> _WHAT YOU WILL DO_
From the data, return each line holding the word "freeIdx".

= = = = = = =

-- ==== Sys2Proof/Laws/State.lean ====
section
/-! SUPPORT. One lemma per field per update: what each basic operation over the state leaves in each field. -/

namespace Sys2Proof.Machine

/-! ### draw -/

@[simp] theorem State.draw_win (s : State) : (s.draw).win = s.win := rfl
@[simp] theorem State.draw_ev (s : State) : (s.draw).ev = s.ev := rfl
@[simp] theorem State.draw_guards (s : State) : (s.draw).guards = s.guards := rfl
@[simp] theorem State.draw_staging (s : State) : (s.draw).staging = s.staging := rfl
@[simp] theorem State.draw_dir (s : State) : (s.draw).dir = s.dir := rfl
@[simp] theorem State.draw_table (s : State) : (s.draw).table = s.table := rfl
@[simp] theorem State.draw_writer (s : State) : (s.draw).writer = s.writer := rfl
@[simp] theorem State.draw_engine (s : State) : (s.draw).engine = s.engine := rfl
@[simp] theorem State.draw_recl (s : State) : (s.draw).recl = s.recl := rfl
@[simp] theorem State.draw_aud (s : State) : (s.draw).aud = s.aud := rfl
@[simp] theorem State.draw_mnt (s : State) : (s.draw).mnt = s.mnt := rfl
@[simp] theorem State.draw_fmt (s : State) : (s.draw).fmt = s.fmt := rfl
@[simp] theorem State.draw_ctl (s : State) : (s.draw).ctl = s.ctl := rfl
@[simp] theorem State.draw_cells (s : State) : (s.draw).cells = s.cells := rfl
@[simp] theorem State.draw_wprotLow (s : State) : (s.draw).wprotLow = s.wprotLow := rfl
@[simp] theorem State.draw_resetPhase (s : State) : (s.draw).resetPhase = s.resetPhase := rfl
@[simp] theorem State.draw_freeIdx (s : State) : (s.draw).freeIdx = s.freeIdx + 1 := rfl
@[simp] theorem State.draw_pending (s : State) : (s.draw).pending = s.pending := rfl

/-! ### setRow -/

@[simp] theorem State.setRow_win (s : State) (r : Nat) (rec : RowRec) : (s.setRow r rec).win = s.win := rfl
@[simp] theorem State.setRow_ev (s : State) (r : Nat) (rec : RowRec) : (s.setRow r rec).ev = s.ev := rfl
@[simp] theorem State.setRow_guards (s : State) (r : Nat) (rec : RowRec) : (s.setRow r rec).guards = s.guards := rfl
@[simp] theorem State.setRow_staging (s : State) (r : Nat) (rec : RowRec) : (s.setRow r rec).staging = s.staging := rfl
@[simp] theorem State.setRow_dir (s : State) (r : Nat) (rec : RowRec) : (s.setRow r rec).dir = s.dir := rfl
@[simp] theorem State.setRow_table (s : State) (r : Nat) (rec : RowRec) : (s.setRow r rec).table = { s.table with rows := s.table.rows.setIfInBounds r rec } := rfl
@[simp] theorem State.setRow_writer (s : State) (r : Nat) (rec : RowRec) : (s.setRow r rec).writer = s.writer := rfl
@[simp] theorem State.setRow_engine (s : State) (r : Nat) (rec : RowRec) : (s.setRow r rec).engine = s.engine := rfl
@[simp] theorem State.setRow_recl (s : State) (r : Nat) (rec : RowRec) : (s.setRow r rec).recl = s.recl := rfl
@[simp] theorem State.setRow_aud (s : State) (r : Nat) (rec : RowRec) : (s.setRow r rec).aud = s.aud := rfl
@[simp] theorem State.setRow_mnt (s : State) (r : Nat) (rec : RowRec) : (s.setRow r rec).mnt = s.mnt := rfl
@[simp] theorem State.setRow_fmt (s : State) (r : Nat) (rec : RowRec) : (s.setRow r rec).fmt = s.fmt := rfl
@[simp] theorem State.setRow_ctl (s : State) (r : Nat) (rec : RowRec) : (s.setRow r rec).ctl = s.ctl := rfl
@[simp] theorem State.setRow_cells (s : State) (r : Nat) (rec : RowRec) : (s.setRow r rec).cells = s.cells := rfl
@[simp] theorem State.setRow_wprotLow (s : State) (r : Nat) (rec : RowRec) : (s.setRow r rec).wprotLow = s.wprotLow := rfl
@[simp] theorem State.setRow_resetPhase (s : State) (r : Nat) (rec : RowRec) : (s.setRow r rec).resetPhase = s.resetPhase := rfl
@[simp] theorem State.setRow_freeIdx (s : State) (r : Nat) (rec : RowRec) : (s.setRow r rec).freeIdx = s.freeIdx := rfl
@[simp] theorem State.setRow_pending (s : State) (r : Nat) (rec : RowRec) : (s.setRow r rec).pending = s.pending := rfl

/-! ### addDead -/

@[simp] theorem State.addDead_win (s : State) (r n : Nat) : (s.addDead r n).win = s.win := rfl
@[simp] theorem State.addDead_ev (s : State) (r n : Nat) : (s.addDead r n).ev = s.ev := rfl
@[simp] theorem State.addDead_guards (s : State) (r n : Nat) : (s.addDead r n).guards = s.guards := rfl
@[simp] theorem State.addDead_staging (s : State) (r n : Nat) : (s.addDead r n).staging = s.staging := rfl
@[simp] theorem State.addDead_dir (s : State) (r n : Nat) : (s.addDead r n).dir = s.dir := rfl
@[simp] theorem State.addDead_table (s : State) (r n : Nat) : (s.addDead r n).table = { s.table with rows := s.table.rows.setIfInBounds r { s.row r with dead := (s.row r).dead + n } } := rfl
@[simp] theorem State.addDead_writer (s : State) (r n : Nat) : (s.addDead r n).writer = s.writer := rfl
@[simp] theorem State.addDead_engine (s : State) (r n : Nat) : (s.addDead r n).engine = s.engine := rfl
@[simp] theorem State.addDead_recl (s : State) (r n : Nat) : (s.addDead r n).recl = s.recl := rfl
@[simp] theorem State.addDead_aud (s : State) (r n : Nat) : (s.addDead r n).aud = s.aud := rfl
@[simp] theorem State.addDead_mnt (s : State) (r n : Nat) : (s.addDead r n).mnt = s.mnt := rfl
@[simp] theorem State.addDead_fmt (s : State) (r n : Nat) : (s.addDead r n).fmt = s.fmt := rfl
@[simp] theorem State.addDead_ctl (s : State) (r n : Nat) : (s.addDead r n).ctl = s.ctl := rfl
@[simp] theorem State.addDead_cells (s : State) (r n : Nat) : (s.addDead r n).cells = s.cells := rfl
@[simp] theorem State.addDead_wprotLow (s : State) (r n : Nat) : (s.addDead r n).wprotLow = s.wprotLow := rfl
@[simp] theorem State.addDead_resetPhase (s : State) (r n : Nat) : (s.addDead r n).resetPhase = s.resetPhase := rfl
@[simp] theorem State.addDead_freeIdx (s : State) (r n : Nat) : (s.addDead r n).freeIdx = s.freeIdx := rfl
@[simp] theorem State.addDead_pending (s : State) (r n : Nat) : (s.addDead r n).pending = s.pending := rfl

/-! ### setEvent -/

@[simp] theorem State.setEvent_win (s : State) (m : Byte) : (s.setEvent m).win = s.win := rfl
@[simp] theorem State.setEvent_ev (s : State) (m : Byte) : (s.setEvent m).ev = { s.ev with event := s.ev.event ||| m, justSet := s.ev.justSet ||| m } := rfl
@[simp] theorem State.setEvent_guards (s : State) (m : Byte) : (s.setEvent m).guards = s.guards := rfl
@[simp] theorem State.setEvent_staging (s : State) (m : Byte) : (s.setEvent m).staging = s.staging := rfl
@[simp] theorem State.setEvent_dir (s : State) (m : Byte) : (s.setEvent m).dir = s.dir := rfl
@[simp] theorem State.setEvent_table (s : State) (m : Byte) : (s.setEvent m).table = s.table := rfl
@[simp] theorem State.setEvent_writer (s : State) (m : Byte) : (s.setEvent m).writer = s.writer := rfl
@[simp] theorem State.setEvent_engine (s : State) (m : Byte) : (s.setEvent m).engine = s.engine := rfl
@[simp] theorem State.setEvent_recl (s : State) (m : Byte) : (s.setEvent m).recl = s.recl := rfl
@[simp] theorem State.setEvent_aud (s : State) (m : Byte) : (s.setEvent m).aud = s.aud := rfl
@[simp] theorem State.setEvent_mnt (s : State) (m : Byte) : (s.setEvent m).mnt = s.mnt := rfl
@[simp] theorem State.setEvent_fmt (s : State) (m : Byte) : (s.setEvent m).fmt = s.fmt := rfl
@[simp] theorem State.setEvent_ctl (s : State) (m : Byte) : (s.setEvent m).ctl = s.ctl := rfl
@[simp] theorem State.setEvent_cells (s : State) (m : Byte) : (s.setEvent m).cells = s.cells := rfl
@[simp] theorem State.setEvent_wprotLow (s : State) (m : Byte) : (s.setEvent m).wprotLow = s.wprotLow := rfl
@[simp] theorem State.setEvent_resetPhase (s : State) (m : Byte) : (s.setEvent m).resetPhase = s.resetPhase := rfl
@[simp] theorem State.setEvent_freeIdx (s : State) (m : Byte) : (s.setEvent m).freeIdx = s.freeIdx := rfl
@[simp] theorem State.setEvent_pending (s : State) (m : Byte) : (s.setEvent m).pending = s.pending := rfl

= = = = = = =

> _EXERCISE RESULT_
@[simp] theorem State.draw_freeIdx (s : State) : (s.draw).freeIdx = s.freeIdx + 1 := rfl
@[simp] theorem State.setRow_freeIdx (s : State) (r : Nat) (rec : RowRec) : (s.setRow r rec).freeIdx = s.freeIdx := rfl
@[simp] theorem State.addDead_freeIdx (s : State) (r n : Nat) : (s.addDead r n).freeIdx = s.freeIdx := rfl
@[simp] theorem State.setEvent_freeIdx (s : State) (m : Byte) : (s.setEvent m).freeIdx = s.freeIdx := rfl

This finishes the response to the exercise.